Data can be used to analyze complex problems, shine a light on new solutions, or even resolve otherwise unanswerable questions. But when it comes to using data for the public good, such as finding new drug targets for cancer or understanding how ride-sharing apps can influence traffic congestion, there is often societal tension between data sharing and data protection. In many cases, data sharing is even constrained or prevented by legal, ethical, or privacy restrictions.
To harness the power of big data while maintaining privacy protection, researchers at Boston University’s Rafik B. Hariri Institute for Computing and Computational Science & Engineering are leveraging a cryptography technology called secure multiparty computation (MPC), which allows collaborative data analysis without revealing private data in the process.
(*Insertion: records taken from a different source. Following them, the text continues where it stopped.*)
-- ==== Sys2Proof/Certificates/Slice0/Obligations.lean ====
section
/-! DEFINITION. The statements for the provers. Where a docstring names a decision D<n>, the rule it cites is the spec's own
choice there (log 17). -/

open Sys2Proof Sys2Proof.Machine

/-! Encoding. -/

/-- Decoding an encoded well-formed instruction gives it back, with every operand at every value its encoding admits. -/
def Obligations.DecodeEncodeRoundTrip : Prop :=
  ∀ (i : Instr) (rest : List Byte), i.wellFormed = true → decode (encode i ++ rest) = .ok (i, rest)

/-- Every sequence of bytes that decodes is the encoding of the well-formed instruction it decodes to. -/
def Obligations.EncodeDecodeRoundTrip : Prop :=
  ∀ (bs : List Byte) (i : Instr) (rest : List Byte), decode bs = .ok (i, rest) →
    i.wellFormed = true ∧ encode i ++ rest = bs

/-- The ten bytes of R128, and no others, are refused as opcodes (D24). -/
def Obligations.ReservedBytesAreExactlyTheTen : Prop :=
  ∀ (op : Byte) (rest : List Byte), decode (op :: rest) = .error (.reservedOpcode op) ↔ op ∈ reservedBytes

/-- The opcode byte alone fixes the length: two instructions with the same opcode byte have the same length, and decoding
takes exactly that many bytes, one to three. -/
def Obligations.OpcodeFixesLength : Prop :=
  ∀ (op : Byte) (bs cs : List Byte) (i j : Instr) (rest rest' : List Byte), decode (op :: bs) = .ok (i, rest) →
    decode (op :: cs) = .ok (j, rest') →
    instrLength i = instrLength j ∧ bs.length + 1 = rest.length + instrLength i ∧ 1 ≤ instrLength i ∧ instrLength i ≤ 3

/-- Words written out from the spec's encodings decode to the instructions they stand for. -/
def Obligations.SpecWordsDecode : Prop :=
  decodeTableWord 24 0x45038E = some (.adda .r2 { indirect := false, index := .plain, addr := 0x0345 }) ∧
    decodeTableWord 24 0x00230E = some (.loda .r2 { indirect := false, index := .autoIncrement, addr := 0x0300 }) ∧
    decodeTableWord 16 0x7E18 = some (.bctr 0 { indirect := false, disp := 0x7E }) ∧
    decodeTableWord 24 0x20801D = some (.bcta 1 { indirect := true, addr := 0x0020 }) ∧
    decodeTableWord 16 0x849B = some (.zbrr { indirect := true, disp := 0x04 }) ∧
    decodeTableWord 8 0x40 = some .halt ∧ decodeTableWord 8 0xC0 = some .nop ∧ decodeTableWord 8 0x10 = none

/-! The step. -/

/-- A step that executes runs the instruction that the bytes at `pc` decode to, in the state its fetch leaves; where those
bytes are in RAM or ROM that state is `s` itself. -/
def Obligations.StepRunsDecodedInstruction : Prop :=
  ∀ (s : State) (i : Instr) (rest : List Byte), s.Executes →
    (let m1 := s.memRead s.pc
     let m2 := m1.2.memRead (s.nextAddr 1)
     let m3 := m2.2.memRead (s.nextAddr 2)
     decode [m1.1, m2.1, m3.1] = .ok (i, rest) →
      step s = tickOutcome (exec i (match instrLength i with | 1 => m1.2 | 2 => m2.2 | _ => m3.2))) ∧
    (decode s.codeBytes = .ok (i, rest) → (∀ k < instrLength i, s.plainAt (s.nextAddr k) = true) →
      step s = tickOutcome (exec i s))

/-- The machine stops only where a step that executes fetches one of the ten reserved bytes as an opcode, then with that byte;
it never refuses (D24). -/
def Obligations.StopsOnlyOnReservedOpcodes : Prop :=
  ∀ s : State,
    (∀ r : Fault, step s = .fault r ↔
      s.Executes ∧ (s.memRead s.pc).1 ∈ reservedBytes ∧ r = .reservedOpcode (s.memRead s.pc).1) ∧
    (∀ r : Refusal, step s ≠ .refused r) ∧
    (s.Safe ↔ ¬(s.Executes ∧ (s.memRead s.pc).1 ∈ reservedBytes))

/-- Interrupt entry: at a boundary with no reset, INTREQ asserted and II = 0, the next instruction's address goes to RAS[SP],
SP goes one on, II becomes 1, the wait state ends, and pc becomes the zero-page target of the vector byte; registers, PSL,
F, memory and the other stack entries are kept (D32, D34). -/
def Obligations.InterruptEntryEffect : Prop :=
  ∀ s : State, s.pins.reset = false → s.pins.intreq = true → psuII s.psu = false →
    ∃ (t : State) (e : Addr × State), step s = .next t.tick ∧
      TargetIs { s with waiting := false, events := .intAck s.pins.vector :: s.events } (s.pins.vector.getLsbD 7)
        ((s.pins.vector.extractLsb' 0 7).toInt % 8192).toNat e ∧
      t.pc = e.1 ∧ SameTraffic e.2 t ∧ t.waiting = false ∧ psuII t.psu = true ∧ psuSP t.psu = psuSP s.psu + 1 ∧
      t.psu &&& ~~~0x27#8 = s.psu &&& ~~~0x27#8 ∧ rasEntry t.ras (psuSP s.psu) = s.pc ∧
      (∀ k, k ≠ psuSP s.psu → rasEntry t.ras k = rasEntry s.ras k) ∧ RegsKept s t [] ∧ t.psl = s.psl ∧ MemKept s t
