-- ==== Sys2Proof/Laws/State.lean ====
section
/-! SUPPORT. One lemma per field of the state for every operation that leaves the field as it was, and the fields the plain
updates write, so that no proof unfolds a record update. -/

namespace Sys2Proof.Machine

variable (s : State)

/-- The state `AbsEA` leaves: the pointer read, then the index register stepped. -/
theorem absEA_s (r : Reg) (a : AbsOperand) :
    (s.absEA r a).s = (s.indirectIf a.indirect (samePage s.pc a.addr)).2.stepIndex r a.index := by
  unfold State.absEA; split <;> rfl

@[simp] theorem operandZ_s (r : Reg) : (s.operandZ r).s = s := rfl
@[simp] theorem operandZ_n (r : Reg) : (s.operandZ r).n = .r0 := rfl
@[simp] theorem operandZ_b (r : Reg) : (s.operandZ r).b = s.reg r := rfl
@[simp] theorem operandI_s (r : Reg) (imm : Byte) : (s.operandI r imm).s = s := rfl
@[simp] theorem operandI_n (r : Reg) (imm : Byte) : (s.operandI r imm).n = r := rfl
@[simp] theorem operandI_b (r : Reg) (imm : Byte) : (s.operandI r imm).b = imm := rfl
@[simp] theorem operandR_n (r : Reg) (l : RelOperand) : (s.operandR r l).n = r := rfl

/-! Fields written. -/

@[simp] theorem setReg_r0 (r : Reg) (v : Byte) : (s.setReg r v).r0 = if r = .r0 then v else s.r0 := rfl
@[simp] theorem setReg_bank0 (r : Reg) (v : Byte) :
    (s.setReg r v).bank0 = if pslRS s.psl then s.bank0 else s.bank0.set r v := rfl
@[simp] theorem setReg_bank1 (r : Reg) (v : Byte) :
    (s.setReg r v).bank1 = if pslRS s.psl then s.bank1.set r v else s.bank1 := rfl
@[simp] theorem setPc_pc (t : Addr) : (s.setPc t).pc = t := rfl
@[simp] theorem advance_pc (n : Nat) : (s.advance n).pc = s.nextAddr n := rfl
@[simp] theorem setPsl_psl (v : Byte) : (s.setPsl v).psl = v := rfl
@[simp] theorem setCC_psl (v : Byte) : (s.setCC v).psl = withCC s.psl (ccOf v) := rfl
@[simp] theorem push_psu (v : Addr) : (s.push v).psu = withSP s.psu (psuSP s.psu + 1) := rfl
@[simp] theorem popPc_psu : s.popPc.psu = withSP s.psu (psuSP s.psu - 1) := rfl
@[simp] theorem popPc_pc : s.popPc.pc = rasEntry s.ras (psuSP s.psu - 1) := rfl
@[simp] theorem record_events (e : Event) : (s.record e).events = e :: s.events := rfl
@[simp] theorem ioWrite_events (p : Port) (v : Byte) : (s.ioWrite p v).events = .ioWrite p v :: s.events := rfl
@[simp] theorem resetStep_pc : s.resetStep.pc = 0x0000 := rfl
@[simp] theorem resetStep_waiting : s.resetStep.waiting = false := rfl

/-! Fields kept. -/

@[simp] theorem setReg_pc (r : Reg) (v : Byte) : (s.setReg r v).pc = s.pc := rfl
@[simp] theorem setReg_psu (r : Reg) (v : Byte) : (s.setReg r v).psu = s.psu := rfl
@[simp] theorem setReg_psl (r : Reg) (v : Byte) : (s.setReg r v).psl = s.psl := rfl
@[simp] theorem setReg_ras (r : Reg) (v : Byte) : (s.setReg r v).ras = s.ras := rfl
@[simp] theorem setReg_waiting (r : Reg) (v : Byte) : (s.setReg r v).waiting = s.waiting := rfl
@[simp] theorem setReg_mem (r : Reg) (v : Byte) : (s.setReg r v).mem = s.mem := rfl
@[simp] theorem setReg_params (r : Reg) (v : Byte) : (s.setReg r v).params = s.params := rfl
@[simp] theorem setReg_pins (r : Reg) (v : Byte) : (s.setReg r v).pins = s.pins := rfl
@[simp] theorem setReg_schedule (r : Reg) (v : Byte) : (s.setReg r v).schedule = s.schedule := rfl
@[simp] theorem setReg_inputs (r : Reg) (v : Byte) : (s.setReg r v).inputs = s.inputs := rfl
@[simp] theorem setReg_freeCount (r : Reg) (v : Byte) : (s.setReg r v).freeCount = s.freeCount := rfl
@[simp] theorem setReg_events (r : Reg) (v : Byte) : (s.setReg r v).events = s.events := rfl

@[simp] theorem setPc_r0 (t : Addr) : (s.setPc t).r0 = s.r0 := rfl
@[simp] theorem setPc_bank0 (t : Addr) : (s.setPc t).bank0 = s.bank0 := rfl
@[simp] theorem setPc_bank1 (t : Addr) : (s.setPc t).bank1 = s.bank1 := rfl
@[simp] theorem setPc_psu (t : Addr) : (s.setPc t).psu = s.psu := rfl
@[simp] theorem setPc_psl (t : Addr) : (s.setPc t).psl = s.psl := rfl
@[simp] theorem setPc_ras (t : Addr) : (s.setPc t).ras = s.ras := rfl
@[simp] theorem setPc_waiting (t : Addr) : (s.setPc t).waiting = s.waiting := rfl
@[simp] theorem setPc_mem (t : Addr) : (s.setPc t).mem = s.mem := rfl
@[simp] theorem setPc_params (t : Addr) : (s.setPc t).params = s.params := rfl
@[simp] theorem setPc_pins (t : Addr) : (s.setPc t).pins = s.pins := rfl
@[simp] theorem setPc_schedule (t : Addr) : (s.setPc t).schedule = s.schedule := rfl
@[simp] theorem setPc_inputs (t : Addr) : (s.setPc t).inputs = s.inputs := rfl
@[simp] theorem setPc_freeCount (t : Addr) : (s.setPc t).freeCount = s.freeCount := rfl
@[simp] theorem setPc_events (t : Addr) : (s.setPc t).events = s.events := rfl
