-- ==== Sys2Proof/Tests/Slice0.lean ====
section
/-! SUPPORT. Tests on fixed values, their expected results taken from the spec (95_test_vectors.md, opcode_table.json,
60_exceptions.md), the smoke test of `Instr.wellFormed`, and a concrete state and operands for the hypotheses of every
obligation that has some. -/

namespace Sys2Proof.Tests

open Sys2Proof.Machine

/-- R1, R2, R3 of a bank. -/
def bank (a b c : Byte) : RegBank := { r1 := a, r2 := b, r3 := c }

/-- The state with bytes at an address and the next ones. -/
def poke (s : State) (a : Nat) (bs : List Byte) : State :=
  match bs with
  | [] => s
  | b :: bs => poke { s with mem := s.mem.write a b } (a + 1) bs

/-- The state with the bytes of one instruction at `pc`; the third byte of the page's last instructions wraps (R28). -/
def code (bs : List Byte) (s : State) : State :=
  match bs with
  | [] => s
  | [a] => poke s s.pc.toNat [a]
  | [a, b] => poke (poke s s.pc.toNat [a]) (s.nextAddr 1).toNat [b]
  | a :: b :: c :: _ => poke (poke (poke s s.pc.toNat [a]) (s.nextAddr 1).toNat [b]) (s.nextAddr 2).toNat [c]

/-- What one step leaves, seen through `f`; nothing when it stops. -/
def after {α : Type} (s : State) (f : State → α) : Option α :=
  match step s with
  | .next t => some (f t)
  | .fault _ => none
  | .refused _ => none

/-- Reset with one region in `MEM_MAP`: four addresses from 0x0300 on. -/
def mapped (k : Config.MemKind) : State :=
  { State.reset with params := { Config.defaults with memMap := [{ base := 0x0300, size := 4, kind := k }] } }

/-- Reset with INTREQ asserted and a vector byte. -/
def requested (vector psu : Byte) (pc : Addr) : State :=
  { State.reset with
    pins := { sense := false, intreq := true, vector := vector, reset := false }, psu := psu, pc := pc }

/-- Reset under `FLAG_PROFILE = manual`. -/
def manual : State :=
  { State.reset with params := { Config.defaults with flagProfile := .manual } }

/-! The check `Instr.wellFormed` refuses one term of each of its six kinds (R126, R127). -/

theorem test_andz_r0_ill_formed : (Instr.andz .r0).wellFormed = false := by decide
theorem test_strz_r0_ill_formed : (Instr.strz .r0).wellFormed = false := by decide
theorem test_bcfr_3_ill_formed : (Instr.bcfr 3 { indirect := false, disp := 0x05 }).wellFormed = false := by decide
theorem test_bcfa_3_ill_formed : (Instr.bcfa 3 { indirect := false, addr := 0x0300 }).wellFormed = false := by decide
theorem test_bsfr_3_ill_formed : (Instr.bsfr 3 { indirect := false, disp := 0x05 }).wellFormed = false := by decide
theorem test_bsfa_3_ill_formed : (Instr.bsfa 3 { indirect := false, addr := 0x0300 }).wellFormed = false := by decide
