/-! ### `acceptEncode` -/

@[simp] theorem acceptEncode_phase (op : Sel) (x : Acc) (s : State) : (acceptEncode op x s).phase = .enc := rfl
@[simp] theorem acceptEncode_op (op : Sel) (x : Acc) (s : State) : (acceptEncode op x s).op = op := rfl
@[simp] theorem acceptEncode_rem (op : Sel) (x : Acc) (s : State) : (acceptEncode op x s).rem = x := rfl
@[simp] theorem acceptEncode_acc (op : Sel) (x : Acc) (s : State) : (acceptEncode op x s).acc = s.acc := rfl
@[simp] theorem acceptEncode_idx (op : Sel) (x : Acc) (s : State) : (acceptEncode op x s).idx = s.idx := rfl
@[simp] theorem acceptEncode_dstate (op : Sel) (x : Acc) (s : State) : (acceptEncode op x s).dstate = s.dstate := rfl
@[simp] theorem acceptEncode_requests (op : Sel) (x : Acc) (s : State) : (acceptEncode op x s).requests = s.requests := rfl
@[simp] theorem acceptEncode_items (op : Sel) (x : Acc) (s : State) : (acceptEncode op x s).items = s.items := rfl
@[simp] theorem acceptEncode_resetLine (op : Sel) (x : Acc) (s : State) : (acceptEncode op x s).resetLine = s.resetLine := rfl
@[simp] theorem acceptEncode_out (op : Sel) (x : Acc) (s : State) : (acceptEncode op x s).out = s.out := rfl
@[simp] theorem acceptEncode_refusalMark (op : Sel) (x : Acc) (s : State) : (acceptEncode op x s).refusalMark = s.refusalMark := rfl
@[simp] theorem acceptEncode_abandoned (op : Sel) (x : Acc) (s : State) : (acceptEncode op x s).abandoned = s.abandoned := rfl

/-! ### `acceptDecode` -/

@[simp] theorem acceptDecode_phase (op : Sel) (s : State) : (acceptDecode op s).phase = .dec := rfl
@[simp] theorem acceptDecode_op (op : Sel) (s : State) : (acceptDecode op s).op = op := rfl
@[simp] theorem acceptDecode_rem (op : Sel) (s : State) : (acceptDecode op s).rem = s.rem := rfl
@[simp] theorem acceptDecode_acc (op : Sel) (s : State) : (acceptDecode op s).acc = 0 := rfl
@[simp] theorem acceptDecode_idx (op : Sel) (s : State) : (acceptDecode op s).idx = 0 := rfl
@[simp] theorem acceptDecode_dstate (op : Sel) (s : State) : (acceptDecode op s).dstate = .reading := rfl
@[simp] theorem acceptDecode_requests (op : Sel) (s : State) : (acceptDecode op s).requests = s.requests := rfl
@[simp] theorem acceptDecode_items (op : Sel) (s : State) : (acceptDecode op s).items = s.items := rfl
@[simp] theorem acceptDecode_resetLine (op : Sel) (s : State) : (acceptDecode op s).resetLine = s.resetLine := rfl
@[simp] theorem acceptDecode_out (op : Sel) (s : State) : (acceptDecode op s).out = s.out := rfl
@[simp] theorem acceptDecode_refusalMark (op : Sel) (s : State) : (acceptDecode op s).refusalMark = s.refusalMark := rfl
@[simp] theorem acceptDecode_abandoned (op : Sel) (s : State) : (acceptDecode op s).abandoned = s.abandoned := rfl

/-! ### `hold` -/

@[simp] theorem hold_phase (r : Request) (s : State) : (hold r s).phase = s.phase := rfl
@[simp] theorem hold_op (r : Request) (s : State) : (hold r s).op = s.op := rfl
@[simp] theorem hold_rem (r : Request) (s : State) : (hold r s).rem = s.rem := rfl
@[simp] theorem hold_acc (r : Request) (s : State) : (hold r s).acc = s.acc := rfl
@[simp] theorem hold_idx (r : Request) (s : State) : (hold r s).idx = s.idx := rfl
@[simp] theorem hold_dstate (r : Request) (s : State) : (hold r s).dstate = s.dstate := rfl
@[simp] theorem hold_requests (r : Request) (s : State) : (hold r s).requests = r :: s.requests := rfl
@[simp] theorem hold_items (r : Request) (s : State) : (hold r s).items = s.items := rfl
@[simp] theorem hold_resetLine (r : Request) (s : State) : (hold r s).resetLine = s.resetLine := rfl
@[simp] theorem hold_out (r : Request) (s : State) : (hold r s).out = s.out := rfl
@[simp] theorem hold_refusalMark (r : Request) (s : State) : (hold r s).refusalMark = s.refusalMark := rfl
@[simp] theorem hold_abandoned (r : Request) (s : State) : (hold r s).abandoned = s.abandoned := rfl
Through MPC protocol, parties enter their data, which is then split into separate pieces and masked with other random numbers; the encoded data pieces are sent to multiple servers, assuring data privacy. Organizations can, for example, input financial, personal, or patient data for comparison and analysis without ever receiving or seeing other parties’ data.
Researchers led by Hariri Institute director Azer Bestavros have been developing new applications for MPC in areas such as healthcare, transportation, higher education, public policy, and business. In 2015, the team used MPC software to analyze Boston’s gender wage gap. In collaboration with BU’s Initiative on Cities (IOC), Boston-area companies submitted payroll data that was securely collected and redistributed for analysis, revealing that the city’s women make 77 cents for every dollar a man makes.